I am having trouble taking down all of the Xpath hits. I am telling it to take all of the elements from 0 to j (j=20) that is the length of the container for which there is an xpath hit for //[@id='tabs-1']/div[3]/table/tbody/tr[2]/td and for //[@id='tabs-1']/div[3]/table/tbody/tr[1]/td[3]. However, when it cycles through j it only seems to write the very last one into the csv file. Is this a problem with the way the csvWriter is coded? I want to take all of the hits and put them into separate rows in a csv file with each row having a hit for both path queries (spread across 2 columns) with each j having a separate row.

Also, how would I code it so that the csv adds to already existing rows when it cycles to the next page (for i in range (0, num_pages)) and repeats the process? Thanks for your help!

import sys
import csv
from selenium import webdriver
import time
import pandas as pd
from selenium.webdriver.common.by import By
from selenium.webdriver.support.ui import WebDriverWait
from selenium.webdriver.support import expected_conditions as EC 


 
# default path to file to store data
path_to_file = "/Users/D/Desktop/reviews.csv"

# default number of scraped pages
num_page = 3

# default tripadvisor website of hotel or things to do (attraction/monument) 
url = "https://www.tripadvisor.com/Attraction_Review-g187791-d192285-Reviews-Colosseum-Rome_Lazio.html"

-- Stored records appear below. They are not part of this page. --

theorem State.evictOne_same {fs : Nat} {k : State} (hm : State.Sub 0x8a00146010 fs) (s : State) (x1 : Nat) (hs :
  State.Same fs k s) : State.Same fs k (State.evictOne s x1) := by
  unfold State.evictOne
  try dsimp only
  with_reducible repeat' first
    | assumption | exact State.Sub.of rfl hm | apply State.flushCheck_same
    | refine State.applyLine_same ?_ (by assumption) ?_ | apply State.setTally_same | intro _ _ | split | dsimp only

theorem execTallyEviction_same {fs : Nat} {k : State} (hm : State.Sub 0x8a00146010 fs) {x0 : Half} {s : State} {rr :
  State} (ht : execTallyEviction x0 s = .next rr) (hs : State.Same fs k s) : State.Same fs k rr := by
  refine State.Same.run (fun s hs => ?_) hs ht
  try dsimp only
  with_reducible repeat' first
    | assumption | exact State.Sub.of rfl hm | apply State.paceSpend_same | apply State.evictOne_same
    | apply State.onlyIf_same | intro _ _ | split | dsimp only

theorem State.cacheBack_same {fs : Nat} {k : State} (hm : State.Sub 0x200000000 fs) (s : State) (x1 : Nat) (x2 : Nat)
  (hs : State.Same fs k s) : State.Same fs k (State.cacheBack s x1 x2) := by
  unfold State.cacheBack
  try dsimp only
  with_reducible repeat' first
    | assumption | exact State.Sub.of rfl hm | apply State.setTally_same | intro _ _ | split | dsimp only

theorem execCacheWriteback_same {fs : Nat} {k : State} (hm : State.Sub 0x200000000 fs) {sl : Slice} {line : Fin
  65536} {s : State} {rr : State} (ht : execCacheWriteback sl line s = .next rr) (hs : State.Same fs k s) :
  State.Same fs k rr := by
  refine State.Same.run (fun s hs => ?_) hs ht
  try dsimp only
  with_reducible repeat' first
    | assumption | exact State.Sub.of rfl hm | apply State.cacheBack_same | apply State.onlyIf_same | intro _ _ | split
    | dsimp only

theorem State.retrainEnd_same {fs : Nat} {k : State} (hm : State.Sub 0x8400000010 fs) (s : State) (x1 : Nat) (failed
  : Bool) (hs : State.Same fs k s) : State.Same fs k (State.retrainEnd s x1 failed) := by
  unfold State.retrainEnd
  try dsimp only
  with_reducible repeat' first
    | assumption | exact State.Sub.of rfl hm | apply State.count_same | apply State.setReg_same | apply State.setHbm_same
    | apply State.raise_same | intro _ _ | split | dsimp only

theorem execRetrainDone_same {fs : Nat} {k : State} (hm : State.Sub 0x8400000010 fs) {x0 : Half} {failed : Bool} {s :
  State} {rr : State} (ht : execRetrainDone x0 failed s = .next rr) (hs : State.Same fs k s) : State.Same fs k rr := by
  refine State.Same.run (fun s hs => ?_) hs ht
  try dsimp only
  with_reducible repeat' first
    | assumption | exact State.Sub.of rfl hm | apply State.retrainEnd_same | intro _ _ | split | dsimp only

theorem execOverflowExport_same {fs : Nat} {k : State} (hm : State.Sub 0x8a00146010 fs) {x0 : Half} {s : State} {rr :
  State} (ht : execOverflowExport x0 s = .next rr) (hs : State.Same fs k s) : State.Same fs k rr := by
  refine State.Same.run (fun s hs => ?_) hs ht
  try dsimp only
  with_reducible repeat' first
    | assumption | exact State.Sub.of rfl hm | apply State.exportOvfs_same | apply State.onlyIf_same | intro _ _ | split
    | dsimp only

theorem execHbmLost_same {fs : Nat} {k : State} (hm : State.Sub 0x8200000014 fs) {x0 : Half} {bucket : Fin 4194304}
  {countsOk : BitVec 4} {s : State} {rr : State} (ht : execHbmLost x0 bucket countsOk s = .next rr) (hs : State.Same
  fs k s) : State.Same fs k rr := by
  refine State.Same.run (fun s hs => ?_) hs ht
  try dsimp only
  with_reducible repeat' first
    | assumption | exact State.Sub.of rfl hm | apply State.hbmLost_same | apply State.onlyIf_same | intro _ _ | split
    | dsimp only

theorem execIpfixMessage_same {fs : Nat} {k : State} (hm : State.Sub 0x200146010 fs) {x0 : Half} {s : State} {rr :
  State} (ht : execIpfixMessage x0 s = .next rr) (hs : State.Same fs k s) : State.Same fs k rr := by
  refine State.Same.run (fun s hs => ?_) hs ht
  try dsimp only
  with_reducible repeat' first
    | assumption | exact State.Sub.of rfl hm | apply State.sendIpfix_same | apply State.onlyIf_same | intro _ _ | split
    | dsimp only

theorem execScanVisit_same {fs : Nat} {k : State} (hm : State.Sub 0x8a00146010 fs) {x0 : Half} {s : State} {rr :
  State} (ht : execScanVisit x0 s = .next rr) (hs : State.Same fs k s) : State.Same fs k rr := by
  refine State.Same.run (fun s hs => ?_) hs ht
  try dsimp only
  with_reducible repeat' first
    | assumption | exact State.Sub.of rfl hm | apply State.scanVisit_same | apply State.onlyIf_same | intro _ _ | split
    | dsimp only

/-! ### HostDma -/

theorem State.hqLeave_same {fs : Nat} {k : State} (hm : State.Sub 0x8b120c2010 fs) (s : State) (i : Nat) (hs :
  State.Same fs k s) : State.Same fs k (State.hqLeave s i) := by
  unfold State.hqLeave
  try dsimp only
  with_reducible repeat' first
    | assumption | exact State.Sub.of rfl hm | apply State.setHq_same | apply State.dropPunts_same | intro _ _ | split
    | dsimp only

theorem State.hqCtrlWrite_same {fs : Nat} {k : State} (hm : State.Sub 0x8b120c2010 fs) (s : State) (i : Nat) (v :
  Word) (hs : State.Same fs k s) : State.Same fs k (State.hqCtrlWrite s i v) := by
  unfold State.hqCtrlWrite
  try dsimp only
  with_reducible repeat' first
    | assumption | exact State.Sub.of rfl hm | apply State.hqLeave_same | apply State.setHq_same
    | apply State.setHqReg_same | intro _ _ | split | dsimp only

theorem State.hqHalt_same {fs : Nat} {k : State} (hm : State.Sub 0x8b120c2010 fs) (s : State) (i : Nat) (err : Nat)
  (hs : State.Same fs k s) : State.Same fs k (State.hqHalt s i err) := by
  unfold State.hqHalt
  try dsimp only
  with_reducible repeat' first
    | assumption | exact State.Sub.of rfl hm | apply State.count_same | apply State.raise_same | apply State.setHq_same
    | apply State.hqLeave_same | intro _ _ | split | dsimp only

theorem State.doorbell_same {fs : Nat} {k : State} (hm : State.Sub 0x8b120c2010 fs) (s : State) (i : Nat) (v : Word)
  (hs : State.Same fs k s) : State.Same fs k (State.doorbell s i v) := by
  unfold State.doorbell
  try dsimp only
  with_reducible repeat' first
    | assumption | exact State.Sub.of rfl hm | apply State.coverTo_same | apply State.hqHalt_same
    | apply State.setHqReg_same | apply State.setReg_same | intro _ _ | split | dsimp only

theorem State.hqsOff_same {fs : Nat} {k : State} (hm : State.Sub 0x8b120c2010 fs) (s : State) (x1 : Nat) (hs :
  State.Same fs k s) : State.Same fs k (State.hqsOff s x1) := by
  induction x1 generalizing s with
  | zero =>
    unfold State.hqsOff
    try dsimp only
    with_reducible repeat' first
      | assumption | exact State.Sub.of rfl hm | apply State.setHq_same | apply State.dropPunts_same | intro _ _ | split
      | dsimp only
  | succ n ih =>
    unfold State.hqsOff
    try dsimp only
    with_reducible repeat' first
      | assumption | exact State.Sub.of rfl hm | apply ih | apply State.setHq_same | apply State.dropPunts_same | intro _ _
      | split | dsimp only

theorem State.functionReset_same {fs : Nat} {k : State} (hm : State.Sub 0x8b120c2010 fs) (s : State) (hs : State.Same
  fs k s) : State.Same fs k (State.functionReset s) := by
  unfold State.functionReset
  try dsimp only
  with_reducible repeat' first
    | assumption | exact State.Sub.of rfl hm | apply State.hqsOff_same | apply State.count_same | apply State.raise_same
    | intro _ _ | split | dsimp only | refine State.Same.upd_800000000 ?_ ?_

theorem State.pcieDown_same {fs : Nat} {k : State} (hm : State.Sub 0x8b120c2010 fs) (s : State) (hs : State.Same fs k
  s) : State.Same fs k (State.pcieDown s) := by
  unfold State.pcieDown
  try dsimp only
  with_reducible repeat' first
    | assumption | exact State.Sub.of rfl hm | apply State.functionReset_same | intro _ _ | split | dsimp only
    | refine State.Same.upd_800000000 ?_ ?_

theorem State.perst_same {fs : Nat} {k : State} (hm : State.Sub 0x8b120c2010 fs) (s : State) (level : Bool) (hs :
  State.Same fs k s) : State.Same fs k (State.perst s level) := by
  unfold State.perst
  try dsimp only
  with_reducible repeat' first
    | assumption | exact State.Sub.of rfl hm | apply State.functionReset_same | apply State.pcieDown_same | intro _ _
    | split | dsimp only | refine State.Same.upd_800000000 ?_ ?_

theorem execPerstN_same {fs : Nat} {k : State} (hm : State.Sub 0x8b120c2010 fs) {level : Bool} {s : State} {rr :
  State} (ht : execPerstN level s = .next rr) (hs : State.Same fs k s) : State.Same fs k rr := by
  refine State.Same.run (fun s hs => ?_) hs ht
  try dsimp only
  with_reducible repeat' first
    | assumption | exact State.Sub.of rfl hm | apply State.perst_same | intro _ _ | split | dsimp only

theorem State.hqSignalled_same {fs : Nat} {k : State} (hm : State.Sub 0x800000000 fs) (s : State) (x1 : List Nat) (hs
  : State.Same fs k s) : State.Same fs k (State.hqSignalled s x1) := by
  induction x1 generalizing s with
  | nil =>
    unfold State.hqSignalled
    try dsimp only
    with_reducible repeat' first
      | assumption | exact State.Sub.of rfl hm | apply State.setHq_same | intro _ _ | split | dsimp only
  | cons a l ih =>
    unfold State.hqSignalled
    try dsimp only
    with_reducible repeat' first
      | assumption | exact State.Sub.of rfl hm | apply ih | apply State.setHq_same | intro _ _ | split | dsimp only

theorem State.irqHoldoff_same {fs : Nat} {k : State} (hm : State.Sub 0x800000008 fs) (s : State) (i : Nat) (hs :
  State.Same fs k s) : State.Same fs k (State.irqHoldoff s i) := by
  unfold State.irqHoldoff
  try dsimp only
  with_reducible repeat' first
    | assumption | exact State.Sub.of rfl hm | apply State.hqSignalled_same | apply State.msix_same | intro _ _ | split
    | dsimp only

theorem execQueueDrained_same {fs : Nat} {k : State} (hm : State.Sub 0x800000000 fs) {q : QueueId} {s : State} {rr :
  State} (ht : execQueueDrained q s = .next rr) (hs : State.Same fs k s) : State.Same fs k rr := by
  refine State.Same.run (fun s hs => ?_) hs ht
  try dsimp only
  with_reducible repeat' first
    | assumption | exact State.Sub.of rfl hm | apply State.setHq_same | apply State.onlyIf_same | intro _ _ | split
    | dsimp only

theorem State.txReadError_same {fs : Nat} {k : State} (hm : State.Sub 0x800000010 fs) (s : State) (t : Nat) (hs :
  State.Same fs k s) : State.Same fs k (State.txReadError s t) := by
  unfold State.txReadError
  try dsimp only
  with_reducible repeat' first
    | assumption | exact State.Sub.of rfl hm | apply State.count_same | apply State.started_same | intro _ _ | split
    | dsimp only

theorem execDmaReadError_same {fs : Nat} {k : State} (hm : State.Sub 0xa800000010 fs) {q : QueueId} {s : State} {rr :
  State} (ht : execDmaReadError q s = .next rr) (hs : State.Same fs k s) : State.Same fs k rr := by
  refine State.Same.run (fun s hs => ?_) hs ht
  try dsimp only
  with_reducible repeat' first
    | assumption | exact State.Sub.of rfl hm | apply State.tableDmaError_same | apply State.txReadError_same | intro _ _
    | split | dsimp only

theorem State.fetchDesc_same {fs : Nat} {k : State} (hm : State.Sub 0x8b120c2010 fs) (s : State) (i : Nat) (words :
  Option (List Word)) (hs : State.Same fs k s) : State.Same fs k (State.fetchDesc s i words) := by
  unfold State.fetchDesc
  try dsimp only
  with_reducible repeat' first
    | assumption | exact State.Sub.of rfl hm | apply State.setHq_same | apply State.hqHalt_same | intro _ _ | split
    | dsimp only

# if you pass the inputs in the command line
if (len(sys.argv) == 4):
    path_to_file = sys.argv[1]
    num_page = int(sys.argv[2])
    url = sys.argv[3]

# import the webdriver
driver = webdriver.Safari()
driver.get(url)

# open the file to save the review
csvFile = open(path_to_file, 'a', encoding="utf-8")
csvWriter = csv.writer(csvFile)

# change the value inside the range to save more or less reviews

for i in range(0, num_page):
    name = []
    start=[]
    # expand the review
    time.sleep(2)
    container = driver.find_elements_by_xpath("//*[@id='tabs-1']/div[3]/table/tbody")
    
    for j in range(len(container)):
        name = container[j].find_element_by_xpath(".//tr[2]/td").text
        start = container[j].find_element_by_xpath(".//tr[1]/td[3]").text
        
# name of csv file  
        filename = path_to_file
    
# writing to csv file  
        with open(filename, 'w') as csvfile:  
    # creating a csv writer object  
            csvwriter = csv.writer(csvfile)   
    # writing the data rows  
            csvwriter.writerow([name, start])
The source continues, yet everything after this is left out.